**Work order:** Every line of the records below that has the word "whole" should be copied.

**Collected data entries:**
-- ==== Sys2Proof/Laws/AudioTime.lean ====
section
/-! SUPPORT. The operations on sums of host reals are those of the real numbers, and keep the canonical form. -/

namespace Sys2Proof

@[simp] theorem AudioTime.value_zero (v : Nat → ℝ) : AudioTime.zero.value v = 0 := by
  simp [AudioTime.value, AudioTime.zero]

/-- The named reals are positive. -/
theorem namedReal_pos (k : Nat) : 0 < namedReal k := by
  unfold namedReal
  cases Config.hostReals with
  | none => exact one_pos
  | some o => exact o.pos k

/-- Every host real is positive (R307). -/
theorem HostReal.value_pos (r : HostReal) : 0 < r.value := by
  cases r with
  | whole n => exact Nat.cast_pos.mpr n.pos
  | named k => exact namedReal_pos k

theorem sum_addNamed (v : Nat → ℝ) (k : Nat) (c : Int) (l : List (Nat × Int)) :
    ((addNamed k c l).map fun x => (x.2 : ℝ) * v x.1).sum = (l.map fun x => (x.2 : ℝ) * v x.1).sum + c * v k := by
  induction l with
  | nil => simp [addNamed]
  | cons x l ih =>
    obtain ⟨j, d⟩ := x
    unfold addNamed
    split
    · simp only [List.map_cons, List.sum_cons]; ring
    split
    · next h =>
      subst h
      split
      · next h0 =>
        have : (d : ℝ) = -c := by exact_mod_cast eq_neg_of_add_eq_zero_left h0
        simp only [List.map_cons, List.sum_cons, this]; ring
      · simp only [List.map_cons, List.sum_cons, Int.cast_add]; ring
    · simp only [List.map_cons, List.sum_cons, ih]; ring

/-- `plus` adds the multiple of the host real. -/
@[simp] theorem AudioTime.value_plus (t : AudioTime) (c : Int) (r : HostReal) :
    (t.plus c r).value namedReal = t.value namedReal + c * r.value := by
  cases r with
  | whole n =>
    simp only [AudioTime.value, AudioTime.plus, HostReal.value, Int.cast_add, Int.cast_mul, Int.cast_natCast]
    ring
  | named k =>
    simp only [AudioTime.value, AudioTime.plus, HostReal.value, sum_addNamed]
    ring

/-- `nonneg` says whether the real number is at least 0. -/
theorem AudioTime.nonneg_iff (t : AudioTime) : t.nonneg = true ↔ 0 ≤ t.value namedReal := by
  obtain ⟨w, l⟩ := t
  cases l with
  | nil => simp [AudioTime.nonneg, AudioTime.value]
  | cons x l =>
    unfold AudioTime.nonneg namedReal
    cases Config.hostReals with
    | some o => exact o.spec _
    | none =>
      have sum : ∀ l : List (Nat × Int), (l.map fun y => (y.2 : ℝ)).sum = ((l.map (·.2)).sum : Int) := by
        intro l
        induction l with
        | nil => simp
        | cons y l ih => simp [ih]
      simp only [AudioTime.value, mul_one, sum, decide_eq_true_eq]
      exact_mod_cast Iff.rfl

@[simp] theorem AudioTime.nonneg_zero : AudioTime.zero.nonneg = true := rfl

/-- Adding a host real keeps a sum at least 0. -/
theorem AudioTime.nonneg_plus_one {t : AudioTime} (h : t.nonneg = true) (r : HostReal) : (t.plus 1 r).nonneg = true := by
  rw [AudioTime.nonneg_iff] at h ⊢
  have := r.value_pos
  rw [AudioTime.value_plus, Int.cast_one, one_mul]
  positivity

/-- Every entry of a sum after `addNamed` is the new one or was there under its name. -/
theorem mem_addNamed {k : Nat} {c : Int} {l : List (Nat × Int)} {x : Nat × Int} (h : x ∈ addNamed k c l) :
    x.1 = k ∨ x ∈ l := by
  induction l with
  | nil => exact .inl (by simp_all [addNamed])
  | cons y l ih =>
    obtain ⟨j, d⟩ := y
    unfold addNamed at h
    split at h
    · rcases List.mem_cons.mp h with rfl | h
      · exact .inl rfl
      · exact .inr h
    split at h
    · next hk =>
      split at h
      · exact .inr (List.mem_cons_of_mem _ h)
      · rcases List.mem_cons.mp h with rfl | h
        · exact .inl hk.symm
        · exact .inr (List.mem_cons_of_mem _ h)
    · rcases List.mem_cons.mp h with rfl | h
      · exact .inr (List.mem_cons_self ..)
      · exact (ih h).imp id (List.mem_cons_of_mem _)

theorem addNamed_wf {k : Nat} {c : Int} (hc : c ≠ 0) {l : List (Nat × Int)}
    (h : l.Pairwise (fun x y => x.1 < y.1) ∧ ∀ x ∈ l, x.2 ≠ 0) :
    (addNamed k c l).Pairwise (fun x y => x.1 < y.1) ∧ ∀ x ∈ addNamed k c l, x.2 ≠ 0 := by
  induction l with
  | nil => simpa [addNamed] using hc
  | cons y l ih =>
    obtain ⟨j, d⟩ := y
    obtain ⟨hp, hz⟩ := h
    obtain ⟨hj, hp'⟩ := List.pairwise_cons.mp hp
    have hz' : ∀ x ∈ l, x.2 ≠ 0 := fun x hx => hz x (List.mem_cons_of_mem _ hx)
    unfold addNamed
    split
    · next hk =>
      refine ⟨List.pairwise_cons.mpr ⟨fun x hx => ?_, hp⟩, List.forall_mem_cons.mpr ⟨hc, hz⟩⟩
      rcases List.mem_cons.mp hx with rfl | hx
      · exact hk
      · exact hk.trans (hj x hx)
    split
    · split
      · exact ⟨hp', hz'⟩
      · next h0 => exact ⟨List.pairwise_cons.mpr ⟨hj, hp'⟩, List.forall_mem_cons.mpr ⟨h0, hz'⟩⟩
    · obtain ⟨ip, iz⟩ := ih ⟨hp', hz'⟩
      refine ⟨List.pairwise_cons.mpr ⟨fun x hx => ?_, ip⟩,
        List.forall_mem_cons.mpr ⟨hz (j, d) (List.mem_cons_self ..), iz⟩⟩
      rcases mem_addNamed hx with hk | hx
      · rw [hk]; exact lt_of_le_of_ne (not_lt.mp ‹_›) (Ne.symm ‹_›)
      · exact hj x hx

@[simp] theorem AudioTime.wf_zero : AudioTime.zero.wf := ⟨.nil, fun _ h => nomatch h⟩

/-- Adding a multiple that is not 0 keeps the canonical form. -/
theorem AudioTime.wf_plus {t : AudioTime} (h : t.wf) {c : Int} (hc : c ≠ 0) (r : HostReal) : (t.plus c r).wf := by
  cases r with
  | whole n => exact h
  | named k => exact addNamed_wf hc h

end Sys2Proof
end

* * *

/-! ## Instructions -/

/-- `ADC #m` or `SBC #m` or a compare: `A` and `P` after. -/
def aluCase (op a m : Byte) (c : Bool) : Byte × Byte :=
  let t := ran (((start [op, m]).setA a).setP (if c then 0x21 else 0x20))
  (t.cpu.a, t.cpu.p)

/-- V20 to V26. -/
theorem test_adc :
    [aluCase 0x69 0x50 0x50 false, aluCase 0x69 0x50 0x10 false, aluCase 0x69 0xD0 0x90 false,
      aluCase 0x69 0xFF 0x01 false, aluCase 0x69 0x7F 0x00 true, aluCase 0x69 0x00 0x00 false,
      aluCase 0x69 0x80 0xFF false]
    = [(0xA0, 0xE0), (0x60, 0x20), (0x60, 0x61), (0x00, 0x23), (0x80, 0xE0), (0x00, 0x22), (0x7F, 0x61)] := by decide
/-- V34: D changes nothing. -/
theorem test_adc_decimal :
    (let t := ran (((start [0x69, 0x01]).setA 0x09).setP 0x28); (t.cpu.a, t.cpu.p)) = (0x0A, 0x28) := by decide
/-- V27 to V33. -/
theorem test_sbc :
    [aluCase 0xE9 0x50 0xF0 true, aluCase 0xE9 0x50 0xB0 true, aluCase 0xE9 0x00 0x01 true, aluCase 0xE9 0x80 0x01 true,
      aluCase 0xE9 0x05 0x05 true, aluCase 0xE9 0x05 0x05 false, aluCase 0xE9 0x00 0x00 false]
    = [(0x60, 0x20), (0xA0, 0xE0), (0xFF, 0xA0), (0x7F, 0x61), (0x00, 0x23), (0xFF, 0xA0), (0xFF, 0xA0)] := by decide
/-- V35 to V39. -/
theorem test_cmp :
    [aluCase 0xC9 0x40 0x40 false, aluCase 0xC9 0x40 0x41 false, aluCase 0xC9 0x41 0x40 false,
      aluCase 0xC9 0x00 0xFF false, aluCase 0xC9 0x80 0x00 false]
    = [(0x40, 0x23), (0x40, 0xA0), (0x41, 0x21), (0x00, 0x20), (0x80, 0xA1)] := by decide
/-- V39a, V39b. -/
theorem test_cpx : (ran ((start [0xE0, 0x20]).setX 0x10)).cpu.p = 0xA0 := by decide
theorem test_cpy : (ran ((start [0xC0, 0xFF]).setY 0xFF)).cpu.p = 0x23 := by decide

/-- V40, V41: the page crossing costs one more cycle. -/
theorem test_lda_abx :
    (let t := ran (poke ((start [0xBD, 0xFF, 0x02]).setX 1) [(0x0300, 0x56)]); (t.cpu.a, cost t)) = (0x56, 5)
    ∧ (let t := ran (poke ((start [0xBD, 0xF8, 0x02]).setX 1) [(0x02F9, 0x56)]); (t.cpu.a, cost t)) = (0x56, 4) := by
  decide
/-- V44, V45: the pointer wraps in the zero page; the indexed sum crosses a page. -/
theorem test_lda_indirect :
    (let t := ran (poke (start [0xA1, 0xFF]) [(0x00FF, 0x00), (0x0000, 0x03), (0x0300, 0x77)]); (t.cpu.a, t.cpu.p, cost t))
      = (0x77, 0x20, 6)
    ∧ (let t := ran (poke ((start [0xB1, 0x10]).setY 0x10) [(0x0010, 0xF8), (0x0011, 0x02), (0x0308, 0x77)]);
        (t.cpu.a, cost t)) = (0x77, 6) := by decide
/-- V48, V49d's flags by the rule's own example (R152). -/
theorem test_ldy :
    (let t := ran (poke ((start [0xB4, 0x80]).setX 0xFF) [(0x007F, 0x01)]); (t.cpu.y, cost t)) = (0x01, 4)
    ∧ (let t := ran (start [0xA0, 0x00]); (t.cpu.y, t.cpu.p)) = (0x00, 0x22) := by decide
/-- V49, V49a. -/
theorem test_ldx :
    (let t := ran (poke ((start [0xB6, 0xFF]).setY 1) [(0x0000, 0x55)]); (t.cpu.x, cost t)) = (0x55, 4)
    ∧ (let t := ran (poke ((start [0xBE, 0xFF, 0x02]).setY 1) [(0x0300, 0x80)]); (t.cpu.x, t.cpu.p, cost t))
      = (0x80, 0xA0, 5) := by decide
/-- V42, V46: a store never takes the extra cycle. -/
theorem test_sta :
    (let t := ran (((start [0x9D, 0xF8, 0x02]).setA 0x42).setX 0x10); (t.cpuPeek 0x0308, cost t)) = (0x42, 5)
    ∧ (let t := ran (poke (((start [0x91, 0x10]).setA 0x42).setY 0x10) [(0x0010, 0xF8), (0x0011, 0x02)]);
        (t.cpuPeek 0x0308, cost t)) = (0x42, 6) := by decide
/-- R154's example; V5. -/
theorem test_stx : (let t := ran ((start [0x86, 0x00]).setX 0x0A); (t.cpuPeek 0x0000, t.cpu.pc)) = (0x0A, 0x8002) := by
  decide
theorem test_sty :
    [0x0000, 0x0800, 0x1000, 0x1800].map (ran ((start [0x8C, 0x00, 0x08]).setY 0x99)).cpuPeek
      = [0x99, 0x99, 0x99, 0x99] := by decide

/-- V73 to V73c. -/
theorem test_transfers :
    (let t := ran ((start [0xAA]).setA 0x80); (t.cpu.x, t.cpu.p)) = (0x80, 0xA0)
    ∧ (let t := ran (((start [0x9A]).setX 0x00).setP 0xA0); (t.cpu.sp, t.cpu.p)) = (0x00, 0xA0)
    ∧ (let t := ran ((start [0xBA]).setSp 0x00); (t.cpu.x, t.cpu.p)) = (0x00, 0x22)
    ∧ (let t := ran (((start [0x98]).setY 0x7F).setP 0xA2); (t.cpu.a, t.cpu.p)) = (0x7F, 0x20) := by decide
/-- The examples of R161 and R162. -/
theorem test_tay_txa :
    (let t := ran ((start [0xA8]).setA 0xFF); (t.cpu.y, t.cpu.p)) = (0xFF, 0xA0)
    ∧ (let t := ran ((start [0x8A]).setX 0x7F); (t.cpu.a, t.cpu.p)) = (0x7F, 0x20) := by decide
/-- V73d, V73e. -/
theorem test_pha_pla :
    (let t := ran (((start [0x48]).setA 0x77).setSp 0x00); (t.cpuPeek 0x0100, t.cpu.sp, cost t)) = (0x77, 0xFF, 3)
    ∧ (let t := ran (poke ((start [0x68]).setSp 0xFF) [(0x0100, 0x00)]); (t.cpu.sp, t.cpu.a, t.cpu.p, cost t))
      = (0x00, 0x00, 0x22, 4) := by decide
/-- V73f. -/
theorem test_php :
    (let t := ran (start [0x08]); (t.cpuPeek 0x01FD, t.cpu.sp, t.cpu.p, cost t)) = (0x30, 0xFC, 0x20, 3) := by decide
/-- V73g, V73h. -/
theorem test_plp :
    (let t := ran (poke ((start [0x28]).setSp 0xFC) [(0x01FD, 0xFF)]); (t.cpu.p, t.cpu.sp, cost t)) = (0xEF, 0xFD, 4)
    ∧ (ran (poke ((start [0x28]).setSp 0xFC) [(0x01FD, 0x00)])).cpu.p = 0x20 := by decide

...

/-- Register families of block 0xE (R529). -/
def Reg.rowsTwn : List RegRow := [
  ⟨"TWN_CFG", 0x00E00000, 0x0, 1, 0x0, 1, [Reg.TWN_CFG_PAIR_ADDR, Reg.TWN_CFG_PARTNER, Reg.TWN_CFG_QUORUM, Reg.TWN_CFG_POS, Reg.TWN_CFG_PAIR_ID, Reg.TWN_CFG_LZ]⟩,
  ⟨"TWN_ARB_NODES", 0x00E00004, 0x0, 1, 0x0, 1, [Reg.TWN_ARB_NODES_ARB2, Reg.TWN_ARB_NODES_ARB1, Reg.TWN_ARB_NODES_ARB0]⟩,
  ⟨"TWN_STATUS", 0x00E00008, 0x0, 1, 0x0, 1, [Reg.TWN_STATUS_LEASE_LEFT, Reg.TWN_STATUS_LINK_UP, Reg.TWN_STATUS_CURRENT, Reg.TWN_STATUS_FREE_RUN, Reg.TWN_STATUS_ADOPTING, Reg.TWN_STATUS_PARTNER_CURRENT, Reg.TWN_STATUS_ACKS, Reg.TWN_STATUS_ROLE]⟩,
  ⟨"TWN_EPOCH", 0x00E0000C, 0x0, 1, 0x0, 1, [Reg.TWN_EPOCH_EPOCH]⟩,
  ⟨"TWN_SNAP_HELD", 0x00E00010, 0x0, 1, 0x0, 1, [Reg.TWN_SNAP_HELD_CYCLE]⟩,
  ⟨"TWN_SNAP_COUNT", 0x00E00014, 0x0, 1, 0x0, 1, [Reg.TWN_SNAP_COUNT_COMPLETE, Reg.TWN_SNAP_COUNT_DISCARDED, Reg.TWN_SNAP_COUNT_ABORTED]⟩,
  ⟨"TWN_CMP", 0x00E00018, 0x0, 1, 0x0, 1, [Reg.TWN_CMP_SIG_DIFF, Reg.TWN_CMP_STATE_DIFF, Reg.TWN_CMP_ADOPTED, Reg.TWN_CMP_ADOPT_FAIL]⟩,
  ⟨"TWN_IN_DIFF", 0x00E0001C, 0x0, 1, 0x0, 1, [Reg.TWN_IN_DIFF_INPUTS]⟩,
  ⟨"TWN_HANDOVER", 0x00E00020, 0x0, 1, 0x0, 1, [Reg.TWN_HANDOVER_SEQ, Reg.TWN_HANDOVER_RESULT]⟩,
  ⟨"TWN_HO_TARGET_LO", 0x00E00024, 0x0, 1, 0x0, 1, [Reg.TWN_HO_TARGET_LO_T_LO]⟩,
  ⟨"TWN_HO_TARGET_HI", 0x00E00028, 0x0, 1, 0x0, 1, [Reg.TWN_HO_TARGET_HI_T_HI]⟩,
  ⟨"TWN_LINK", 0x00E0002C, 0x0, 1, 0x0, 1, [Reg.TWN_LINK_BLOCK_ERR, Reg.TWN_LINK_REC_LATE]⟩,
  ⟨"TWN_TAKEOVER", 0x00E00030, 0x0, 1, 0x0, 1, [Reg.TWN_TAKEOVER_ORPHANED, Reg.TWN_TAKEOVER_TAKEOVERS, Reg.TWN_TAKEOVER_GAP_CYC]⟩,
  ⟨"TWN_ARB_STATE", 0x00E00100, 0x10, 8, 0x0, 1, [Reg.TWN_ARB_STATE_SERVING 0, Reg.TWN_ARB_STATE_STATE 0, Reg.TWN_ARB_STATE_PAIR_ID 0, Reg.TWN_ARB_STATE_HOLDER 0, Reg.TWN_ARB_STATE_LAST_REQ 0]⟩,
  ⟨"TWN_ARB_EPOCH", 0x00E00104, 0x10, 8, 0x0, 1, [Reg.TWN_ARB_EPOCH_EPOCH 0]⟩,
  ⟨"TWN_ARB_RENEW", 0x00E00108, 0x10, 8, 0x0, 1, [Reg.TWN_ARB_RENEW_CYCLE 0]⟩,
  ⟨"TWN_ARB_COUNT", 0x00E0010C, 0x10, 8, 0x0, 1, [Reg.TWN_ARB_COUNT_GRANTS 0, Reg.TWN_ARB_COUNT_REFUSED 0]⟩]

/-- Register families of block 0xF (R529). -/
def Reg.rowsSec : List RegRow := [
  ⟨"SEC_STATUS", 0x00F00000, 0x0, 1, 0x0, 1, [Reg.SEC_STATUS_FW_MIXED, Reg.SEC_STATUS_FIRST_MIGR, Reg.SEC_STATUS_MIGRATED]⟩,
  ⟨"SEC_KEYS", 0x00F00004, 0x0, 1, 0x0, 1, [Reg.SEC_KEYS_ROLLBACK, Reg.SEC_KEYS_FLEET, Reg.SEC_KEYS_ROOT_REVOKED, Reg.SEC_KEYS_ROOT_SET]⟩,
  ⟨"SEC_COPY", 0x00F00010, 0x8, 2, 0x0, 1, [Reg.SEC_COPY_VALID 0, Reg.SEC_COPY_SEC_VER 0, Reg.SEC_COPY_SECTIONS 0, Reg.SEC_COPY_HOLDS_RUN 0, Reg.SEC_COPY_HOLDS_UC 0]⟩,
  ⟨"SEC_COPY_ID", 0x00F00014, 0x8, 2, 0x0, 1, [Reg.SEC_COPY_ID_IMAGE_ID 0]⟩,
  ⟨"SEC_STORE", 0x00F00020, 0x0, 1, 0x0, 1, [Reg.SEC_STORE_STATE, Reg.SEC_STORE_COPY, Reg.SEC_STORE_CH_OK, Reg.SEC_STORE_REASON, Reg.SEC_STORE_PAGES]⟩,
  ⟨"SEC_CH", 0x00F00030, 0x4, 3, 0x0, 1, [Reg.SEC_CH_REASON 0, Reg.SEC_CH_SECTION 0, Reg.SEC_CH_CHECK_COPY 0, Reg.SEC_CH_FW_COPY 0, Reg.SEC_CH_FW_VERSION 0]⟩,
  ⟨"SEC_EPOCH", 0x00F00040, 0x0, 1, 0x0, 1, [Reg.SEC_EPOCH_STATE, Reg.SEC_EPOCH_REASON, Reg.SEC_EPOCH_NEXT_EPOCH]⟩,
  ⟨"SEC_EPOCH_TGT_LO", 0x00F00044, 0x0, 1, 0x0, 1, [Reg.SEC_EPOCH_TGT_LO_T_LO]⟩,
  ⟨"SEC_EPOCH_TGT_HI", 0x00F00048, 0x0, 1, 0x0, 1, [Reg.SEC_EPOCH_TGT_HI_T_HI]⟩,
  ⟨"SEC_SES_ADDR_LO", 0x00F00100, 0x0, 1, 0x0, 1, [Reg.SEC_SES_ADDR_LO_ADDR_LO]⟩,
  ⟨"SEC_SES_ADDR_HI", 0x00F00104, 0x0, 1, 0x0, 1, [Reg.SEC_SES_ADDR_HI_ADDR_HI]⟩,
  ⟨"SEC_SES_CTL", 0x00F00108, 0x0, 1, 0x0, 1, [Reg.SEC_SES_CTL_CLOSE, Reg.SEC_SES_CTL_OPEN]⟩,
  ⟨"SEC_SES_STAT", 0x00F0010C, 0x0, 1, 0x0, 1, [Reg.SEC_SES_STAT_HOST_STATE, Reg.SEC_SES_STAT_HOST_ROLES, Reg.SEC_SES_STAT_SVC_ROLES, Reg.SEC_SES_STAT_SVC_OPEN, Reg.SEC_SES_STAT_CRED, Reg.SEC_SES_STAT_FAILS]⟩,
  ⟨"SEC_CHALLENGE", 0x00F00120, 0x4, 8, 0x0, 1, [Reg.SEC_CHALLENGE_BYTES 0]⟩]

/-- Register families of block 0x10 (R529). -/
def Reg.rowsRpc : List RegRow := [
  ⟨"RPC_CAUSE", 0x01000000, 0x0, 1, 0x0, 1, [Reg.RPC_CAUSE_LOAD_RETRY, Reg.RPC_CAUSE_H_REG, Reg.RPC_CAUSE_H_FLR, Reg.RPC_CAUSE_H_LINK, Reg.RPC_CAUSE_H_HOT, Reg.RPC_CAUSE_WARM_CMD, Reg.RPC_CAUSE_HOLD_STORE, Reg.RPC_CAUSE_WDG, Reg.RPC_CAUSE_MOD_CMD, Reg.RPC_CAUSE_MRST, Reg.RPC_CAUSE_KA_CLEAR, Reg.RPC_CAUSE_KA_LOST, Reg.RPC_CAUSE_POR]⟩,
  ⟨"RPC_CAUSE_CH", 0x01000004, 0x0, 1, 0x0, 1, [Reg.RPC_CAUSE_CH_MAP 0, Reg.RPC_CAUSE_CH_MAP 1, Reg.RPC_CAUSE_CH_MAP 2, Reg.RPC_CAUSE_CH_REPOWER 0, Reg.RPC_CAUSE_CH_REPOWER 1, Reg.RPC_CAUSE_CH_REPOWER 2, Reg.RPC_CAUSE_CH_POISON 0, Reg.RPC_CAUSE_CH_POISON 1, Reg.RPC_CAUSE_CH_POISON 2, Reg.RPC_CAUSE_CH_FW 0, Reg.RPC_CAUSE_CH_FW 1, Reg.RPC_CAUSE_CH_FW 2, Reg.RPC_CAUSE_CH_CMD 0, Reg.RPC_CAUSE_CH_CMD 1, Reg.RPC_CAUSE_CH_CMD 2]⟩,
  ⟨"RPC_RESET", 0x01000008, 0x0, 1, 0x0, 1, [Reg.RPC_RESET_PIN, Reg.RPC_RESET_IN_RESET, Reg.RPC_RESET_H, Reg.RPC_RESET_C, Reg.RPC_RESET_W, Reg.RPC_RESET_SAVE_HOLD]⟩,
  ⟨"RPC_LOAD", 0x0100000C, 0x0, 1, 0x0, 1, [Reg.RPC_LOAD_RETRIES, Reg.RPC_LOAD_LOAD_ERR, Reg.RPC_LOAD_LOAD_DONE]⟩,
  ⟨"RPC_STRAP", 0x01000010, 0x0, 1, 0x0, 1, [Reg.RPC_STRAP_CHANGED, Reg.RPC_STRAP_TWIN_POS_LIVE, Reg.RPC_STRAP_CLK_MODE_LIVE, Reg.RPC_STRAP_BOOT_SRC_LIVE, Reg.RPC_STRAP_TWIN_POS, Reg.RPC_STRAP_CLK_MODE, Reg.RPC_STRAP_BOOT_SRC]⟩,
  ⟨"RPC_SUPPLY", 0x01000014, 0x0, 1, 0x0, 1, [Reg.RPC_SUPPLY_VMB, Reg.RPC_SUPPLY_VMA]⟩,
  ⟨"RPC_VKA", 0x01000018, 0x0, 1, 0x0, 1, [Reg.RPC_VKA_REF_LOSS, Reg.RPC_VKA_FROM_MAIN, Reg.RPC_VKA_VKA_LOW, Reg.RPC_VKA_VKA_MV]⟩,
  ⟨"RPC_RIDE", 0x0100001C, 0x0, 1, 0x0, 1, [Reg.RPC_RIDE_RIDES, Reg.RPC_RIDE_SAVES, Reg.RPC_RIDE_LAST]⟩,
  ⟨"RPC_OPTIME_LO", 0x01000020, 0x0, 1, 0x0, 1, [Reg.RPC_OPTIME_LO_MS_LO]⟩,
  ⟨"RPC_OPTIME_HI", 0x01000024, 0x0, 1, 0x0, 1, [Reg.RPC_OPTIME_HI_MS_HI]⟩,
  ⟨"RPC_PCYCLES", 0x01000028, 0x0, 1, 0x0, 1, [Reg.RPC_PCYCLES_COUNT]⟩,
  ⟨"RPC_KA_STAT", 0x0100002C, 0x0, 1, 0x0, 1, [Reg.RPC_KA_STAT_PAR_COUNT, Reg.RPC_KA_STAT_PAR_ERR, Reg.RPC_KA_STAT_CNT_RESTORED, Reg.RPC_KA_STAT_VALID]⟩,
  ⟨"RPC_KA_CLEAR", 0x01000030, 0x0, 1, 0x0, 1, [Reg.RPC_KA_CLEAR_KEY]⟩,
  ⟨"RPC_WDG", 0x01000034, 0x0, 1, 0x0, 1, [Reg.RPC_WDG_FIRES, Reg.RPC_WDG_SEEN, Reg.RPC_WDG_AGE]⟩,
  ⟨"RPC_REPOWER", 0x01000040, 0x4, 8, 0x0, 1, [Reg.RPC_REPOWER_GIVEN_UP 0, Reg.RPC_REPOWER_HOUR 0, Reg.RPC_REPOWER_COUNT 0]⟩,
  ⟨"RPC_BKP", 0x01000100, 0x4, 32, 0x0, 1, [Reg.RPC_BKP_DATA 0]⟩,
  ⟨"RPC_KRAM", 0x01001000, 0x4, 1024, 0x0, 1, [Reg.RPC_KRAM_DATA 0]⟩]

**Output of the task:**
  | whole n => exact Nat.cast_pos.mpr n.pos
  | whole n =>
  | whole n => exact h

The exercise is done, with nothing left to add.